**DATA LISTING**.
-- ==== Sys2Proof/Machine/Assembler.lean ====
section
/-! DEFINITION. The assembler of R80 and R81 (30_encoding.md): software outside the unit that turns one line of
text into one request word. What R80 leaves open of the text (spaces, letter case, the decimal grammar) is
settled in log entry 12, what R81 leaves open of the decimal operand in log entry 13. -/

namespace Sys2Proof.Machine

/-- The constant names of R29 (10_state.md). -/
inductive ConstName where
  | positiveZero | negativeZero | nan | positiveInfinity | negativeInfinity
  | maxValue | minValue | minNormal | lowestValue
  deriving DecidableEq, Repr

/-- The spelling of a constant (R29 of 10_state.md). -/
def ConstName.text : ConstName → List Char
  | .positiveZero => "POSITIVE_ZERO".toList
  | .negativeZero => "NEGATIVE_ZERO".toList
  | .nan => "NaN".toList
  | .positiveInfinity => "POSITIVE_INFINITY".toList
  | .negativeInfinity => "NEGATIVE_INFINITY".toList
  | .maxValue => "MAX_VALUE".toList
  | .minValue => "MIN_VALUE".toList
  | .minNormal => "MIN_NORMAL".toList
  | .lowestValue => "LOWEST_VALUE".toList

/-- All the constants. -/
def ConstName.all : List ConstName :=
  [.positiveZero, .negativeZero, .nan, .positiveInfinity, .negativeInfinity, .maxValue, .minValue,
   .minNormal, .lowestValue]

/-- The pattern of a constant (R29 of 10_state.md). -/
def ConstName.pattern (p : Params) : ConstName → Half
  | .positiveZero => Machine.positiveZero
  | .negativeZero => Machine.negativeZero
  | .nan => nanConstant p
  | .positiveInfinity => Machine.positiveInfinity
  | .negativeInfinity => Machine.negativeInfinity
  | .maxValue => Machine.maxValue
  | .minValue => Machine.minValue
  | .minNormal => Machine.minNormal
  | .lowestValue => Machine.lowestValue

/-- An operand of a line: a hexadecimal pattern, a constant name (R80), or a decimal number
`(-1)^neg × mant × 10^exp10` written with the suffix `f` (R81). -/
inductive AsmOperand where
  | hex (n : Nat)
  | const (c : ConstName)
  | decimal (neg : Bool) (mant : Nat) (exp10 : Int)
  deriving DecidableEq, Repr

/-- One line: the operation and its operands (R80). -/
structure AsmLine where
  op       : Op
  operands : List AsmOperand
  deriving DecidableEq, Repr

/-- The mnemonic of an operation (R75 of 30_encoding.md). -/
def mnemonicText : Op → List Char
  | .toHalf => "TOHALF".toList
  | .toFloat => "TOFLOAT".toList
  | .isNan => "ISNAN".toList
  | .isInf => "ISINF".toList
  | .isNorm => "ISNORM".toList
  | .eq => "EQ".toList
  | .lt => "LT".toList
  | .le => "LE".toList
  | .gt => "GT".toList
  | .ge => "GE".toList
  | .cmp => "CMP".toList
  | .min => "MIN".toList
  | .max => "MAX".toList
  | .ceil => "CEIL".toList
  | .floor => "FLOOR".toList
  | .rint => "RINT".toList
  | .trunc => "TRUNC".toList
  | .toHex => "TOHEX".toList

/-- `⌊log2 (num / den)⌋` for positive `num`, `den`. -/
def floorLog2 (num den : Nat) : Int :=
  let d : Int := (Nat.log2 num : Int) - (Nat.log2 den : Int)
  if den * 2 ^ d.toNat ≤ num * 2 ^ (-d).toNat then d else d - 1

/-- The binary32 pattern nearest to `(-1)^neg × num / den`, ties to even (R81 of 30_encoding.md, G8): `q` is
the exponent of the last kept bit. A value that rounds past the largest finite pattern gives infinity
(PRESUMED, log entry 13). -/
def nearestSingle (neg : Bool) (num den : Nat) : Single :=
  if num = 0 then pack32 neg 0 0
  else
    let q : Int := max (-149) (floorLog2 num den - 23)
    let n := num * 2 ^ (-q).toNat
    let d := den * 2 ^ q.toNat
    let keep := n / d
    let rem := n % d
    let up : Bool := decide (2 * rem > d) || (decide (2 * rem = d) && decide (keep % 2 = 1))
    let mag := (q + 149).toNat * 2 ^ 23 + keep + if up then 1 else 0
    let mag := if mag ≥ 0x7f800000 then 0x7f800000 else mag
    BitVec.ofBool neg ++ BitVec.ofNat 31 mag

/-- The value of an operand of format F32 (R80, R81): a pattern of at most 32 bits, a constant's pattern, or
the binary32 pattern nearest to a decimal number. -/
def operandValue32 (p : Params) : AsmOperand → Option (BitVec 32)
  | .hex n => if n < 2 ^ 32 then some (BitVec.ofNat 32 n) else none
  | .const c => some ((c.pattern p).setWidth 32)
  | .decimal neg mant exp10 => some (nearestSingle neg (mant * 10 ^ exp10.toNat) (10 ^ (-exp10).toNat))

/-- The value of a half operand (R80): a pattern of at most 16 bits or a constant's; a decimal number is an
operand of TOHALF only (R81). -/
def operandValue16 (p : Params) : AsmOperand → Option Half
  | .hex n => if n < 2 ^ 16 then some (BitVec.ofNat 16 n) else none
  | .const c => some (c.pattern p)
  | .decimal .. => none

/-- The instruction of a line, every ignored field 0 (R80 of 30_encoding.md). -/
def assemble (p : Params) (l : AsmLine) : Option Instr :=
  let instr (a : BitVec 32) (b : BitVec 16) : Instr := l.op.instr { a := a, b := b, op := l.op.code, rsv := 0 }
  match l.op.format, l.operands with
  | .f32, [x] => (operandValue32 p x).map fun v => instr v 0
  | .h1, [x] => (operandValue16 p x).map fun v => instr (v.setWidth 32) 0
  | .h2, [x, y] =>
    match operandValue16 p x, operandValue16 p y with
    | some v, some w => some (instr (v.setWidth 32) w)
    | _, _ => none
  | _, _ => none

/-- The value of a decimal digit. -/
def decDigit (c : Char) : Option Nat :=
  if 0x30 ≤ c.toNat ∧ c.toNat ≤ 0x39 then some (c.toNat - 0x30) else none

/-- The value of a hexadecimal digit, of either case. -/
def hexDigit (c : Char) : Option Nat :=
  if 0x61 ≤ c.toNat ∧ c.toNat ≤ 0x66 then some (c.toNat - 0x61 + 10)
  else if 0x41 ≤ c.toNat ∧ c.toNat ≤ 0x46 then some (c.toNat - 0x41 + 10)
  else decDigit c

/-- The number a non-empty digit string denotes in a base. -/
def readNumber (base : Nat) (digit : Char → Option Nat) (cs : List Char) : Option Nat :=
  if cs.isEmpty then none
  else cs.foldl (fun acc c => match acc, digit c with
    | some n, some d => some (n * base + d)
    | _, _ => none) (some 0)

/-- The pieces of a text between the characters equal to `c`. -/
def splitAtChar (c : Char) : List Char → List (List Char)
  | [] => [[]]
  | x :: xs =>
    if x = c then [] :: splitAtChar c xs
    else match splitAtChar c xs with
      | [] => [[x]]
      | piece :: rest => (x :: piece) :: rest

/-- A space or a tab. -/
def isBlank (c : Char) : Bool := c == ' ' || c == '\t'

/-- A text without the blanks at its ends. -/
def trimBlanks (cs : List Char) : List Char := ((cs.dropWhile isBlank).reverse.dropWhile isBlank).reverse

/-- A whole or signed decimal exponent: `9`, `-9`, `+9`. -/
def readExponent : List Char → Option Int
  | '-' :: cs => (readNumber 10 decDigit cs).map fun n => -(n : Int)
  | '+' :: cs => (readNumber 10 decDigit cs).map fun n => (n : Int)
  | cs => (readNumber 10 decDigit cs).map fun n => (n : Int)

/-- A decimal number without sign and suffix: digits, an optional fraction, an optional exponent. -/
def readDecimal (neg : Bool) (cs : List Char) : Option AsmOperand :=
  let make (digits : List Char) (places : Nat) (e : Int) : Option AsmOperand :=
    (readNumber 10 decDigit digits).map fun n => .decimal neg n (e - places)
  let mantissa (m : List Char) (e : Int) : Option AsmOperand :=
    match splitAtChar '.' m with
    | [w] => make w 0 e
    | [w, f] => if w.isEmpty || f.isEmpty then none else make (w ++ f) f.length e
    | _ => none
  match splitAtChar 'e' cs with
  | [m] => mantissa m 0
  | [m, x] => match readExponent x with
    | some e => mantissa m e
    | none => none
  | _ => none

/-- An operand of R80 or R81. -/
def readOperand (cs : List Char) : Option AsmOperand :=
  match cs with
  | '0' :: 'x' :: ds => (readNumber 16 hexDigit ds).map .hex
  | _ =>
    match ConstName.all.find? (fun c => c.text == cs) with
    | some c => some (.const c)
    | none =>
      match cs.getLast?, cs with
      | some 'f', '-' :: ds => readDecimal true ds.dropLast
      | some 'f', ds => readDecimal false ds.dropLast
      | _, _ => none

/-- One line of the syntax of R80: a mnemonic, its operands separated by commas, an optional comment. -/
def readLine (line : List Char) : Option AsmLine :=
  let body := trimBlanks (line.takeWhile (· != ';'))
  let name := body.takeWhile (fun c => !isBlank c)
  match Op.all.find? (fun o => mnemonicText o == name) with
  | none => none
  | some o =>
    let rec readAll : List (List Char) → Option (List AsmOperand)
      | [] => some []
      | c :: cs => match readOperand (trimBlanks c), readAll cs with
        | some x, some xs => some (x :: xs)
        | _, _ => none
    (readAll (splitAtChar ',' (body.drop name.length))).map fun xs => { op := o, operands := xs }

/-- The request word of a line (R80, R81 of 30_encoding.md). -/
def assembleLine (p : Params) (line : List Char) : Option ReqWord :=
  match readLine line with
  | some l => (assemble p l).map encode
  | none => none

end Sys2Proof.Machine
end

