/-- R77 (30_encoding.md): exactly the words with RSV not 0 or OP from 0x12 on set ILL, show nothing else and
change nothing else. -/
def Obligations.IllegalWordSetsIllAndNothingElse : Prop :=
  ∀ s : State, s.undriven = 0 →
    (s.req.extractLsb' 53 11 ≠ 0 ∨ 0x12 ≤ (s.req.extractLsb' 48 5).toNat →
      step s = .next { s with out := { y := 0, txt := 0, tlen := 0, ill := 1 } }) ∧
    (s.req.extractLsb' 53 11 = 0 → (s.req.extractLsb' 48 5).toNat < 0x12 →
      ∃ r, step s = .next { s with out := r } ∧ r.ill = 0)

/-- R223 (60_exceptions.md): an illegal word sets ILL in its own response only; the request after it, whatever
it is, is answered as if the illegal one had not been. -/
def Obligations.IllIsNotSticky : Prop :=
  ∀ (s : State) (w w' : ReqWord), w.extractLsb' 53 11 ≠ 0 ∨ 0x12 ≤ (w.extractLsb' 48 5).toNat →
    ∃ t, step (s.present w) = .next t ∧ t.out.ill = 1 ∧
      ∃ t', step (s.present w') = .next t' ∧ step (t.present w') = .next t'

/-- R221 (60_exceptions.md): no operation traps on any input: every instruction completes in every state and
changes nothing but the outputs, and no fully driven word, legal or not, ends in a fault or a refusal. -/
def Obligations.NoInputTraps : Prop :=
  (∀ (i : Instr) (s : State), ∃ r, exec i s = .next { s with out := r }) ∧
  (∀ s : State, s.undriven = 0 → ∃ r, step s = .next { s with out := r })

/-- R35 (10_state.md): equal request words get equal responses, whatever the outputs were before. -/
def Obligations.ResponseDependsOnTheRequestAlone : Prop :=
  ∀ (s s' : State), s.params = s'.params → s.req = s'.req → s.undriven = 0 → s'.undriven = 0 →
    ∃ r, step s = .next { s with out := r } ∧ step s' = .next { s' with out := r }

/-- R53 (20_memory.md), R251 (70_reset_and_hazards.md): after a step the outputs are the function of REQ, and
repeating the request changes nothing. -/
def Obligations.StepSettlesAndRepeatingItChangesNothing : Prop :=
  ∀ (s t : State), step s = .next t → t.Settled ∧ step t = .next t

/-- R37 (10_state.md): each result kind on its ports, every other output 0. -/
def Obligations.ResultsAreDeliveredByKind : Prop :=
  ∀ (i : Instr) (s : State),
    (i.op.result = .h16 → ∃ h : Half,
      exec i s = .next { s with out := { y := h.setWidth 32, txt := 0, tlen := 0, ill := 0 } }) ∧
    (i.op.result = .f32 → ∃ f : Single,
      exec i s = .next { s with out := { y := f, txt := 0, tlen := 0, ill := 0 } }) ∧
    (i.op.result = .bool → ∃ b : Bool,
      exec i s = .next { s with out := { y := if b then 1 else 0, txt := 0, tlen := 0, ill := 0 } }) ∧
    (i.op.result = .int → ∃ y : BitVec 32, (y = 0xFFFFFFFF#32 ∨ y = 0 ∨ y = 1) ∧
      exec i s = .next { s with out := { y := y, txt := 0, tlen := 0, ill := 0 } }) ∧
    (i.op.result = .text → ∃ (t : Text) (n : BitVec 4),
      exec i s = .next { s with out := { y := 0, txt := t, tlen := n, ill := 0 } })

/-- The model's own refusal (I7 of 93_implementation_defined.md, treatment 'refuse'; log entry 4): exactly the
words with an undriven bit are refused, whatever the other bits are. -/
def Obligations.UndrivenRequestIsRefused : Prop :=
  ∀ s : State, step s = .refused .undrivenRequest ↔ s.undriven ≠ 0

/-- R250, R251 (70_reset_and_hazards.md), R7 (00_scope.md): the parameters have their defaults, and the outputs
are the function of REQ. That REQ is 0 and fully driven is the model's choice (log entries 3 and 4). -/
def Obligations.ResetHasTheDefaultsAndSettledOutputs : Prop :=
  State.reset.params.qnan16 = 0x7e00#16 ∧ State.reset.params.toFloatNan = .preserveQuiet ∧
  State.reset.params.roundNan = .pass ∧ State.reset.params.hexTrim = .none ∧ State.reset.Settled

/-- The invariant holds at reset. -/
def Obligations.ResetMeetsTheInvariant : Prop := State.reset.Inv

/-- R37 (10_state.md), R77 (30_encoding.md), R203, R207 (44_hex_formatter.md), R251: every step keeps QNAN16 a
NaN and leaves the outputs in the shape of a response. -/
def Obligations.StepKeepsTheInvariant : Prop := ∀ (s t : State), s.Inv → step s = .next t → t.Inv

/-! ### Formats and classifier -/

/-- R135 (41_classifier.md): the five categories of R22 partition the 65536 patterns with the stated counts, and
the three predicates are true exactly on theirs. -/
def Obligations.CategoriesPartitionThePatterns : Prop :=
  (∀ h : Half,
    (category16 h = .zero ↔ exp16 h = 0 ∧ man16 h = 0) ∧
    (category16 h = .subnormal ↔ exp16 h = 0 ∧ man16 h ≠ 0) ∧
    (category16 h = .normalized ↔ 1 ≤ exp16 h ∧ exp16 h ≤ 30) ∧
    (category16 h = .infinity ↔ exp16 h = 31 ∧ man16 h = 0) ∧
    (category16 h = .nan ↔ exp16 h = 31 ∧ man16 h ≠ 0) ∧
    (isNan16 h = true ↔ category16 h = .nan) ∧
    (isInf16 h = true ↔ category16 h = .infinity) ∧
    (isNorm16 h = true ↔ category16 h = .normalized)) ∧
  (∀ c : Category,
    (List.range 65536).countP (fun n => category16 (BitVec.ofNat 16 n) == c) =
      match c with
      | .zero => 2
      | .subnormal => 2046
      | .normalized => 61440
      | .infinity => 2
      | .nan => 2046)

**REQUIREMENT**. Leave out every line above except those from the line with "y := h.setWidth" up to and including the line with "State.reset.params.roundNan = .pass", and copy those exactly.

**REPLY TO THE TASK**.
      exec i s = .next { s with out := { y := h.setWidth 32, txt := 0, tlen := 0, ill := 0 } }) ∧
    (i.op.result = .f32 → ∃ f : Single,
      exec i s = .next { s with out := { y := f, txt := 0, tlen := 0, ill := 0 } }) ∧
    (i.op.result = .bool → ∃ b : Bool,
      exec i s = .next { s with out := { y := if b then 1 else 0, txt := 0, tlen := 0, ill := 0 } }) ∧
    (i.op.result = .int → ∃ y : BitVec 32, (y = 0xFFFFFFFF#32 ∨ y = 0 ∨ y = 1) ∧
      exec i s = .next { s with out := { y := y, txt := 0, tlen := 0, ill := 0 } }) ∧
    (i.op.result = .text → ∃ (t : Text) (n : BitVec 4),
      exec i s = .next { s with out := { y := 0, txt := t, tlen := n, ill := 0 } })

/-- The model's own refusal (I7 of 93_implementation_defined.md, treatment 'refuse'; log entry 4): exactly the
words with an undriven bit are refused, whatever the other bits are. -/
def Obligations.UndrivenRequestIsRefused : Prop :=
  ∀ s : State, step s = .refused .undrivenRequest ↔ s.undriven ≠ 0

/-- R250, R251 (70_reset_and_hazards.md), R7 (00_scope.md): the parameters have their defaults, and the outputs
are the function of REQ. That REQ is 0 and fully driven is the model's choice (log entries 3 and 4). -/
def Obligations.ResetHasTheDefaultsAndSettledOutputs : Prop :=
  State.reset.params.qnan16 = 0x7e00#16 ∧ State.reset.params.toFloatNan = .preserveQuiet ∧
  State.reset.params.roundNan = .pass ∧ State.reset.params.hexTrim = .none ∧ State.reset.Settled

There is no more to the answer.